Monday, December 24, 2012

Progress Report 44

At this time of year I tend to find that railway maintenance and development goes into tick-over. Rather than becoming immersed in a grand project, I am more inclined to tinker with several ongoing tasks. The major project on hand at the moment is the construction of buildings for the copper mine which are taking up quite a bit of space in the conservatory which I also use as a workshop. The sheer size of these structures means that each job takes some considerable time. There is also a fair degree of waiting between jobs as glue, paint or filler dries and/or hardens. During these interludes, I usually turn to other jobs - some of which I regret to say have to be non railway-related. Since the last progress report I have, however, engaged in a few other activities - constructing a wooden loading hopper from a kit, sculpting some figures in oven-hardening polymer clay and purchasing a kit for a battery-powered diesel outline loco.

Mine buildings - update

Since the last progress report I have grouted and started painting the stonework to more closely resemble the local sandstone. I experimented with various sorts of grouting and eventually opted for a mix of cream and brown tinted waterproof grout which was left over from a couple of household tiling jobs. The grouting not only fills the gaps between the blocks, it also gives them a bit more texture.

The corrugated iron sheets have been given a couple of coats of red 'oxide' primer and a start has been made on weathering them using acrylic paints and Scenic Rust which I used successfully to weather the tippler wagons (see How I weathered some LGB tippler wagons).
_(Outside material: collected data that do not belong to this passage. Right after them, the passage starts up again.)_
/-- SEAL ends the run (R118, R143, R152): the checkpoint takes the registers and ESTAT as they stand, the seal's tick and
engine cycle are shown, and the largest one is kept. With DRY each record of the batch, in order, makes the next 16 bytes of the
dry region, its time and then its other fields, and waits to be written (R163, R173); else the records are handed on one after
another. A record for a port of another owner is discarded and counted, one for an LVDS port enters its path, one for a field port
the send queue of its owner, and where 128 records wait there or the domain is off it is dropped and counted (R28, R30, R144). The
model's choices: a stand-in's seal updates SEALTICK, SEALEC and MAXEC of its own instance (log entry 81), and a dry seal counts
nothing against owners and writes bit 127 as 0 (log entry 83). -/
def Obligations.SealHandsOnTheBatch : Prop :=
  (∀ (e : Fin 17) (s s1 : State) (r : Run), s.issues e .seal r s1 → ∃ t, exec (.seal e) s = .next t ∧
    ∃ u v w : State, u = traceEntry e (pcOff (s1.eng e) r) r.ec r.batch.length 7 s1 ∧
    v = { u with engines := v.engines, regs := v.regs, hwNow := v.hwNow } ∧ (∀ k, k ≠ e.val → v.eng k = u.eng k) ∧
    v.eng e = { u.eng e with
      run := none, stepping := false
      ck := { g := (s1.eng e).g, estat := (s1.eng e).estat, pbase := (s1.eng e).image.base
              decl := (s1.eng e).image.decl, tick := r.tick, ec := r.ec } } ∧
    v.reg64 (COIL_SEALTICK e) = r.tick % 2 ^ 64 ∧ v.f (COIL_SEALEC_EC e) = r.ec % 2 ^ 32 ∧
    (r.ec < 2 ^ 32 → v.f (COIL_MAXEC_EC e) = max (u.f (COIL_MAXEC_EC e)) r.ec) ∧
    SameRegs u v [COIL_SEALTICK e, COIL_SEALTICK e + 4, COIL_SEALEC e, COIL_MAXEC e] ∧
    (s1.flag (COIL_CTRL_DRY (s1.rights e)) = false →
      w = r.batch.foldl (fun x a => handOn e (s1.rights e) ((r.ec0 + r.ec + 11) / 4) (r.time0 + fc (64 * r.ec)) a x) v) ∧
    (s1.flag (COIL_CTRL_DRY (s1.rights e)) = true → w = { v with engines := w.engines, banks := w.banks } ∧
      (∀ k, k ≠ e.val → w.eng k = v.eng k) ∧ w.eng e = { v.eng e with dry := (w.eng e).dry } ∧
      (w.eng e).dry.length = (v.eng e).dry.length + r.batch.length ∧
      (∀ k, k < (v.eng e).dry.length → (w.eng e).dry[k]? = (v.eng e).dry[k]?) ∧
      ((w.eng e).dry ≠ [] → ∃ q ∈ (w.bank 4).pend, q.r = 9 ∧ q.src = e)) ∧
    (s1.flag (COIL_CTRL_DRY (s1.rights e)) = true → ∀ (k : Nat) (a : Action), r.batch[k]? = some a →
      (w.eng e).dry[(v.eng e).dry.length + k]? = some (v.f (COIL_DRYBASE_BASE (s1.rights e)) + 16 * k,
        leBytes 8 a.time.toNat ++ leBytes 8 (a.port + a.code * 2 ^ 7 + a.tag * 2 ^ 12 + a.param * 2 ^ 24 +
          a.mark.toNat * 2 ^ 56 + a.evt.toNat * 2 ^ 57))) ∧
    t = { w with spare := t.spare } ∧ (r.det = false → t = w)) ∧
  (∀ (e n ready : Nat) (tm : Time) (a : Action) (s t : State) (b : Action), t = handOn e n ready tm a s →
    b = { a with trk := false, late := lateSeal tm a, owner := n } →
    (s.ownerOf a.port ≠ n → OnlyNoted s t [GLB_OWNERR] ∧
      t.f GLB_OWNERR_COUNT = min (s.f GLB_OWNERR_COUNT + 1) 0xFFFF ∧ t.f GLB_OWNERR_SRC_TYPE = 1 ∧
      t.f GLB_OWNERR_SRC_INDEX = n % 32 ∧ t.f GLB_OWNERR_PORT = a.port % 128) ∧
    (s.ownerOf a.port = n → s.on (portDom a.port) = true →
      (64 ≤ a.port → t = { s with transit := s.transit ++ [⟨b, ready⟩] }) ∧
      (a.port < 64 → (s.sendq.filter fun x => x.act.owner == n).length < 128 →
        t = { s with sendq := s.sendq ++ [⟨b, ready⟩] })) ∧
    (s.ownerOf a.port = n →
      (s.on (portDom a.port) = false ∨ a.port < 64 ∧ 128 ≤ (s.sendq.filter fun x => x.act.owner == n).length →
        OnlyNoted s t [COIL_DROPCNT e, COIL_FLAGS e] ∧ t.f (COIL_FLAGS_DROP e) = 1 ∧
        t.f (COIL_DROPCNT_REC e) = min (s.f (COIL_DROPCNT_REC e) + 1) 0xFFFF)))
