@[simp] theorem State.setVr_regs (s : State) (p : Nat) (x : VrFront) : (s.setVr p x).regs = s.regs := (rfl)
@[simp] theorem State.setVr_staged (s : State) (p : Nat) (x : VrFront) : (s.setVr p x).staged = s.staged := (rfl)
@[simp] theorem State.setVr_hwNow (s : State) (p : Nat) (x : VrFront) : (s.setVr p x).hwNow = s.hwNow := (rfl)
@[simp] theorem State.setVr_mem (s : State) (p : Nat) (x : VrFront) : (s.setVr p x).mem = s.mem := (rfl)
@[simp] theorem State.setVr_upset (s : State) (p : Nat) (x : VrFront) : (s.setVr p x).upset = s.upset := (rfl)
@[simp] theorem State.setVr_banks (s : State) (p : Nat) (x : VrFront) : (s.setVr p x).banks = s.banks := (rfl)
@[simp] theorem State.setVr_kln (s : State) (p : Nat) (x : VrFront) : (s.setVr p x).kln = s.kln := (rfl)
@[simp] theorem State.setVr_rig (s : State) (p : Nat) (x : VrFront) : (s.setVr p x).rig = s.rig := (rfl)
@[simp] theorem State.setVr_ports (s : State) (p : Nat) (x : VrFront) : (s.setVr p x).ports = s.ports := (rfl)
@[simp] theorem State.setVr_engines (s : State) (p : Nat) (x : VrFront) : (s.setVr p x).engines = s.engines := (rfl)
@[simp] theorem State.setVr_spare (s : State) (p : Nat) (x : VrFront) : (s.setVr p x).spare = s.spare := (rfl)
@[simp] theorem State.setVr_locks (s : State) (p : Nat) (x : VrFront) : (s.setVr p x).locks = s.locks := (rfl)
@[simp] theorem State.setVr_lockNow (s : State) (p : Nat) (x : VrFront) : (s.setVr p x).lockNow = s.lockNow := (rfl)
@[simp] theorem State.setVr_ticks (s : State) (p : Nat) (x : VrFront) : (s.setVr p x).ticks = s.ticks := (rfl)
@[simp] theorem State.setVr_wheels (s : State) (p : Nat) (x : VrFront) : (s.setVr p x).wheels = s.wheels := (rfl)
@[simp] theorem State.setVr_teeth (s : State) (p : Nat) (x : VrFront) : (s.setVr p x).teeth = s.teeth := (rfl)
@[simp] theorem State.setVr_toothPath (s : State) (p : Nat) (x : VrFront) : (s.setVr p x).toothPath = s.toothPath := (rfl)
@[simp] theorem State.setVr_sheaves (s : State) (p : Nat) (x : VrFront) : (s.setVr p x).sheaves = s.sheaves := (rfl)
@[simp] theorem State.setVr_hly (s : State) (p : Nat) (x : VrFront) : (s.setVr p x).hly = s.hly := (rfl)
@[simp] theorem State.setVr_lgc (s : State) (p : Nat) (x : VrFront) : (s.setVr p x).lgc = s.lgc := (rfl)
@[simp] theorem State.setVr_frs (s : State) (p : Nat) (x : VrFront) : (s.setVr p x).frs = s.frs := (rfl)
@[simp] theorem State.setVr_faults (s : State) (p : Nat) (x : VrFront) : (s.setVr p x).faults = s.faults := (rfl)
@[simp] theorem State.setVr_sendq (s : State) (p : Nat) (x : VrFront) : (s.setVr p x).sendq = s.sendq := (rfl)
@[simp] theorem State.setVr_transit (s : State) (p : Nat) (x : VrFront) : (s.setVr p x).transit = s.transit := (rfl)
@[simp] theorem State.setVr_ep (s : State) (p : Nat) (x : VrFront) : (s.setVr p x).ep = s.ep := (rfl)
@[simp] theorem State.setVr_stay (s : State) (p : Nat) (x : VrFront) : (s.setVr p x).stay = s.stay := (rfl)
@[simp] theorem State.setVr_pwr (s : State) (p : Nat) (x : VrFront) : (s.setVr p x).pwr = s.pwr := (rfl)
@[simp] theorem State.setVr_flash (s : State) (p : Nat) (x : VrFront) : (s.setVr p x).flash = s.flash := (rfl)
@[simp] theorem State.setVr_flashOut (s : State) (p : Nat) (x : VrFront) : (s.setVr p x).flashOut = s.flashOut := (rfl)
@[simp] theorem State.setVr_boot (s : State) (p : Nat) (x : VrFront) : (s.setVr p x).boot = s.boot := (rfl)
@[simp] theorem State.setVr_vault (s : State) (p : Nat) (x : VrFront) : (s.setVr p x).vault = s.vault := (rfl)
@[simp] theorem State.setVr_lan (s : State) (p : Nat) (x : VrFront) : (s.setVr p x).lan = s.lan := (rfl)
@[simp] theorem State.setVr_free (s : State) (p : Nat) (x : VrFront) : (s.setVr p x).free = s.free := (rfl)
@[simp] theorem State.setVr_pending (s : State) (p : Nat) (x : VrFront) : (s.setVr p x).pending = s.pending := (rfl)
@[simp] theorem State.setVr_now (s : State) (p : Nat) (x : VrFront) : (s.setVr p x).now = s.now := (rfl)
@[simp] theorem State.setVr_mc (s : State) (p : Nat) (x : VrFront) : (s.setVr p x).mc = s.mc := (rfl)
@[simp] theorem State.setVr_eng (s : State) (p : Nat) (x : VrFront) (i : Nat) : (s.setVr p x).eng i = s.eng i := (rfl)
@[simp] theorem State.setVr_port (s : State) (p : Nat) (x : VrFront) (i : Nat) : (s.setVr p x).port i = s.port i := (rfl)
@[simp] theorem State.setVr_bank (s : State) (p : Nat) (x : VrFront) (i : Nat) : (s.setVr p x).bank i = s.bank i := (rfl)
@[simp] theorem State.setVr_wheel (s : State) (p : Nat) (x : VrFront) (i : Nat) : (s.setVr p x).wheel i = s.wheel i := (rfl)
@[simp] theorem State.setVr_sheave (s : State) (p : Nat) (x : VrFront) (i : Nat) : (s.setVr p x).sheave i = s.sheave i := (rfl)
@[simp] theorem State.setVr_chan (s : State) (p : Nat) (x : VrFront) (i : Nat) : (s.setVr p x).chan i = s.chan i := (rfl)
@[simp] theorem State.setVr_byte (s : State) (p : Nat) (x : VrFront) (i : Nat) : (s.setVr p x).byte i = s.byte i := (rfl)
@[simp] theorem State.setVr_reg (s : State) (p : Nat) (x : VrFront) (i : Nat) : (s.setVr p x).reg i = s.reg i := (rfl)
@[simp] theorem State.setVr_stg (s : State) (p : Nat) (x : VrFront) (i : Nat) : (s.setVr p x).stg i = s.stg i := (rfl)
@[simp] theorem State.setVr_f (s : State) (p : Nat) (x : VrFront) (H : Fld) : (s.setVr p x).f H = s.f H := (rfl)
@[simp] theorem State.setVr_flag (s : State) (p : Nat) (x : VrFront) (H : Fld) : (s.setVr p x).flag H = s.flag H := (rfl)
@[simp] theorem State.setVr_noted (s : State) (p : Nat) (x : VrFront) (H : Fld) : (s.setVr p x).noted H = s.noted H := (rfl)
Originally, I cut down some 32mm gauge SM32 track to 16.5mm gauge for the minimum gauge feeder line, but this looked over scale. I have since bought some Peco 0-16.5 'crazy' track and although this is under scale, it more closely resembles the sort of lightweight rail which would have been used for a minimum gauge mine railway.

One day I aim to build and indoor Gn15 railway to maybe represent the imagined estate railway which my hypothetical history suggests would have been constructed at Peckforton Castle by Lord Tollemache, after having been inspired by his near neighbour's line at Eaton Hall (see A short history of the railway). As you can see, I have accumulated a few items of rolling stock over the past few years. My visits to various minimum gauge railways across the UK has made me become a lot more aware their history and the influence of Sir Arthur Heywood and Henry Greenly (eg see The Perrygrove Railway).

Loading hopper

A chance find on eBay led to the purchase of a prefabricated German wooden kit for a loading hopper. I had always intended to construct a set of wood and steel loading hoppers for the copper mine and this kit has somewhat short-cut the process.

The hopper will eventually be located over the track leading from the copper mine to the exchange siding at Beeston Market (see The Copper Mine - pending) but as this will require some widening of the timber trackbase the hopper was temporarily sited on the timber yard siding at Peckforton for the photo shoot.

There is still some detailing and light weathering to be completed on the model but for now I am pleased with the outcome (see How I constructed a loading hopper)

Bespoke figures

I have been trying for some time to find appropriate figures in various poses to make a few small tableaux on my railway without success. I have found with commerical figures that either the poses are not what I want or the clothing is not appropriate for an English narrow gauge railway set in the early 1930s. After an abortive attempt to construct my own figures from polymer clay (see Creating atmosphere - Progress Report 31), I consulted various sources on the internet and have been improving my skills. I certainly can't claim to be a Rodin, a Henry Moore or an Antony Gormley but my figures are slowly beginning to resemble something vaguely human.

[Awaiting photo]

The knack seems to be getting the proportions right in the early stages and then having considerable patience and time to sculpt features and details. I have found this is the sort of job I can do while 'watching' TV in the warmth of the living room on these cold and dark winter evenings.
Once I have perfected my techniques to what I consider to be a reasonable standard, I will share my results via another posting (see How I sculpted some figures from polymer clay - pending). However, this might be some time in the future, given my slow rate of progress so far.

Diesel loco kit

Another chance purchase through the G Scale Central forum resulted in the arrival of a 'Jessie' diesel locomotive kit made by IP Engineering.
As this kit is no longer listed on the IP Engineering website I assume it is discontinued. However, the kit I purchased seems to be complete and also includes various additional detailing parts. Once completed this loco will be added to the slowly growing roster of battery-powered locos which I am accumulating (eg see How I constructed a railmotor). My ultimate plan is to have a complete set of locos for both DCC and battery power to hopefully extend the opportunities for operating sessions through the year as the track cleaning process required for track power can become tedious prior to a brief operating session (see How I clean the track).